Salt is one of the most common and yet most controversial substances on Earth – you can’t really live without it, but too much of it might kill you. It used to be very expensive, now it’s really cheap, and most of it is used for industrial purposes. It’s in the foods we eat, in the planetary oceans, and in us… but where does it come from?

Ponds near Maras, Peru, fed from a mineral spring and used for salt production since the time of the Incas. Image via Wiki Commons.

Ponds near Maras, Peru, fed from a mineral spring and used for salt production since the time of the Incas. Image via Wiki Commons.

Salt is actually a mineral composed of sodium chloride (NaCl). In its natural form, it’s called rock salt or halite. Salt is extremely important for the alimentation of all mammals, including humans. Iodine (a secondary element commonly found in dietary salt) is an important micronutrient for humans, and a deficiency of the element can cause a myriad of hormonal problems.

For this purpose, it was sought after since before the Antiquity – the first evidence of extracting salt (by boiling spring water) comes from Romania, and there is evidence of a saltworks in China in about the same period. It was highly valued by the Chinese and Arabs, as well as the Romans and Greeks. Roman soldiers were actually sometimes paid in salt – this is where the word ‘salary’ comes from. For the coastal countries, the resource was accessible by boiling the oceanic water – open ocean has about 35 grams (1.2 oz) of solids per litre, a salinity of 3.5%. But for continental countries, it was a highly disputed resource; wars were fought over salt, as strange as that may sound now; it was a rare and highly valued resource.

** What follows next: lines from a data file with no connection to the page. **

-- ==== Sys2Proof/Machine/AsmTable.lean ====
section
/-! DEFINITION. The assembler's mnemonic table and trap aliases, its parameters, its failure classes and the records and symbols
it works on (00_scope.md R7, 10_state.md R34, 40_encoder.md R112, R114, R138, R143, R144). -/

namespace Sys2Proof.Asm

/-- The kinds of operand (R114), with the place of the field in the word (30_encoding.md R74). -/
inductive OperandKind
  /-- A register, its 3-bit field with its lowest bit at `lo` (R115). -/
  | reg (lo : Nat)
  /-- The third operand of ADD and AND: a register SR2, or an imm5 with the mode bit (R120). -/
  | regImm5
  /-- A label reference of 9 bits (R118). -/
  | pcRel9
  /-- A label reference of 11 bits (R118). -/
  | pcRel11
  /-- A signed 6-bit literal (R117). -/
  | off6
  /-- An unsigned 8-bit literal (R119). -/
  | trapVect8
  deriving DecidableEq, Repr

/-- An entry of the mnemonic table (R112). The required operand count is the number of operands. -/
structure MnemonicEntry where
  name : Text
  fixed : Word
  operands : List OperandKind
  deriving DecidableEq, Repr

/-- The 24 entries of R112 (C4, D15), RTI with its `RTI_WORD` (R137). -/
def mnemonicTable (rtiWord : Word) : List MnemonicEntry :=
  [ ⟨['A', 'D', 'D'], 0x1000, [.reg 9, .reg 6, .regImm5]⟩,
    ⟨['A', 'N', 'D'], 0x5000, [.reg 9, .reg 6, .regImm5]⟩,
    ⟨['N', 'O', 'T'], 0x903F, [.reg 9, .reg 6]⟩,
    ⟨['B', 'R'], 0x0E00, [.pcRel9]⟩,
    ⟨['B', 'R', 'N'], 0x0800, [.pcRel9]⟩,
    ⟨['B', 'R', 'Z'], 0x0400, [.pcRel9]⟩,
    ⟨['B', 'R', 'P'], 0x0200, [.pcRel9]⟩,
    ⟨['B', 'R', 'N', 'Z'], 0x0C00, [.pcRel9]⟩,
    ⟨['B', 'R', 'N', 'P'], 0x0A00, [.pcRel9]⟩,
    ⟨['B', 'R', 'Z', 'P'], 0x0600, [.pcRel9]⟩,
    ⟨['B', 'R', 'N', 'Z', 'P'], 0x0E00, [.pcRel9]⟩,
    ⟨['J', 'M', 'P'], 0xC000, [.reg 6]⟩ ] ++
  [ ⟨['R', 'E', 'T'], 0xC1C0, []⟩,
    ⟨['J', 'S', 'R'], 0x4800, [.pcRel11]⟩,
    ⟨['J', 'S', 'R', 'R'], 0x4000, [.reg 6]⟩,
    ⟨['L', 'D'], 0x2000, [.reg 9, .pcRel9]⟩,
    ⟨['L', 'D', 'I'], 0xA000, [.reg 9, .pcRel9]⟩,
    ⟨['L', 'D', 'R'], 0x6000, [.reg 9, .reg 6, .off6]⟩,
    ⟨['L', 'E', 'A'], 0xE000, [.reg 9, .pcRel9]⟩,
    ⟨['S', 'T'], 0x3000, [.reg 9, .pcRel9]⟩,
    ⟨['S', 'T', 'I'], 0xB000, [.reg 9, .pcRel9]⟩,
    ⟨['S', 'T', 'R'], 0x7000, [.reg 9, .reg 6, .off6]⟩,
    ⟨['T', 'R', 'A', 'P'], 0xF000, [.trapVect8]⟩,
    ⟨['R', 'T', 'I'], rtiWord, []⟩ ]

/-- The trap aliases with their vectors (R138, D16). -/
def trapAliases : List (Text × Vec8) :=
  [ (['G', 'E', 'T', 'C'], 0x20), (['O', 'U', 'T'], 0x21), (['P', 'U', 'T', 'S'], 0x22), (['I', 'N'], 0x23),
    (['P', 'U', 'T', 'S', 'P'], 0x24), (['H', 'A', 'L', 'T'], 0x25) ]

/-- The named parameters of the assembler (00_scope.md R7), each at its default. -/
structure Params where
  rtiWord : Word := Config.rtiWord
  mnemonics : List MnemonicEntry := mnemonicTable rtiWord
  aliases : List (Text × Vec8) := trapAliases
  pcrelAcceptsLiteral : Bool := Config.pcrelAcceptsLiteral
  stringzAdvance : Config.StringzAdvance := Config.stringzAdvance
  emitOriginHeader : Bool := Config.emitOriginHeader
  deriving DecidableEq, Repr

/-- The entry of a mnemonic. -/
def Params.entry (P : Params) (name : Text) : Option MnemonicEntry := P.mnemonics.find? (·.name == name)

/-- The vector of a trap alias. -/
def Params.aliasVector (P : Params) (name : Text) : Option Vec8 := (P.aliases.find? (·.1 == name)).map (·.2)

/-! ### The directives (R102) -/

/-- The five directives. -/
inductive Directive
  | orig | end_ | fill | blkw | stringz
  deriving DecidableEq, Repr

/-- The spelling of a directive (R102). -/
def directiveOf (t : Text) : Option Directive :=
  if t = ['.', 'O', 'R', 'I', 'G'] then some .orig
  else if t = ['.', 'E', 'N', 'D'] then some .end_
  else if t = ['.', 'F', 'I', 'L', 'L'] then some .fill
  else if t = ['.', 'B', 'L', 'K', 'W'] then some .blkw
  else if t = ['.', 'S', 'T', 'R', 'I', 'N', 'G', 'Z'] then some .stringz
  else none

/-- The token names a machine instruction or a trap alias (R107). -/
def Params.isOperation (P : Params) (t : Text) : Bool := (P.entry t).isSome || (P.aliasVector t).isSome

/-- The token is a known head: a directive, a mnemonic or a trap alias. Any other first token is a label (R102, R103). -/
def Params.isKnown (P : Params) (t : Text) : Bool := (directiveOf t).isSome || P.isOperation t

/-! ### Records, symbols and failures -/

/-- The kinds of record (10_state.md R34 b). -/
inductive RecordKind
  | operation | pseudo
  deriving DecidableEq, Repr

/-- An Instruction Record: its 16-bit address, its normalized text without labels, its kind (R34 b, R103). -/
structure Record where
  addr : Word
  text : Text
  kind : RecordKind
  deriving DecidableEq, Repr

/-- The symbol table, the latest binding first (R34 a). -/
abbrev SymTab := List (Text × Word)

/-- The lookup: `none` is the explicit "not found" outcome (R34 a). The last definition in source order wins (R111). -/
def SymTab.find (sym : SymTab) (label : Text) : Option Word := (sym.find? (fun b => b.1 == label)).map (·.2)

/-- The kinds of recoverable failure (R143). -/
inductive RecoverableKind
  | invalidOrigin | multipleOrigin | programBeforeOrigin | invalidFill | invalidBlkw | invalidString | addressOverflow
  | unresolvedLabel | fieldOverflow | invalidRegister | invalidLiteral
  deriving DecidableEq, Repr

/-- The failures of an assembly (R143, R144). -/
inductive Failure
  /-- Ends the current pass with a typed failure and no output (R143). -/
  | recoverable (kind : RecoverableKind)
  /-- `Fatal(ArityMismatch)`: ends the whole run with no output (R144). -/
  | fatalArityMismatch
  /-- The encoder was given a record that Pass 1 never makes, for which the spec gives no result (log 14). -/
  | outsideContract
  deriving DecidableEq, Repr

/-- `EncResult` (10_state.md R35): the words, or the failure. -/
abbrev EncResult := Except Failure (List Word)

end Sys2Proof.Asm
end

The Turda salt mine in Romania.

But today, we don’t value salt almost at all! We just eat it, without giving it much thought… but where does out salt come from?

The major source of salt today is seawater – seawater is basically an inexhaustible sourface of salt. There are two main techniques to extracting salt from seawater, and you can also mine salt from the depths of the Earth. The main ways of obtaining salt are:

Salt mounds in Salar de Uyuni, Bolivia

 

  • solution mining; in solution mining, wells are erected over salt beds and fresh water is injected to dissolve the salt. The salt solution is then pumped out and taken to a special plant for evaporation – most of the salt we eat is actually produced this say.
  • solar evaporation; this is the simpler, more old-school way of obtaining salt. You just leave the evaporation part to wind and the Sun, leaving the salt behind. Salt evaporation ponds are filled from the ocean and salt crystals can be harvested as the water dries up. It is usually harvested once a year when the salt reaches a specific thickness. This only works in areas with a specific climate (high temperatures and low precipitations), like in the Mediterranean area.
  • deep shaft mining; you basically mine salt just like any other mineral. Salt exists as deposits in ancient underground sea beds, and you can mine and then process the rock salt.
  • manual collection; in some areas, there is so much salt at the bottom of a lake or sea, that you can collect it manually.

In terms of which countries produce the most salt, China once again takes the crown, followed by India, Canada and Germany.

Manual salt collection in Lake Retba, Senegal.

Salt mining in Africa. Image via National Geographic.

Interestingly enough though, we eat only 6% of the salt we produce, globally. Out of the rest, 12% is used in water conditioning processes, 8% goes for de-icing highways and 6% is used in agriculture. The rest (68%) is used for manufacturing and other industrial processes. PVC, plastics and paper pulp are all obtained with the use of salt.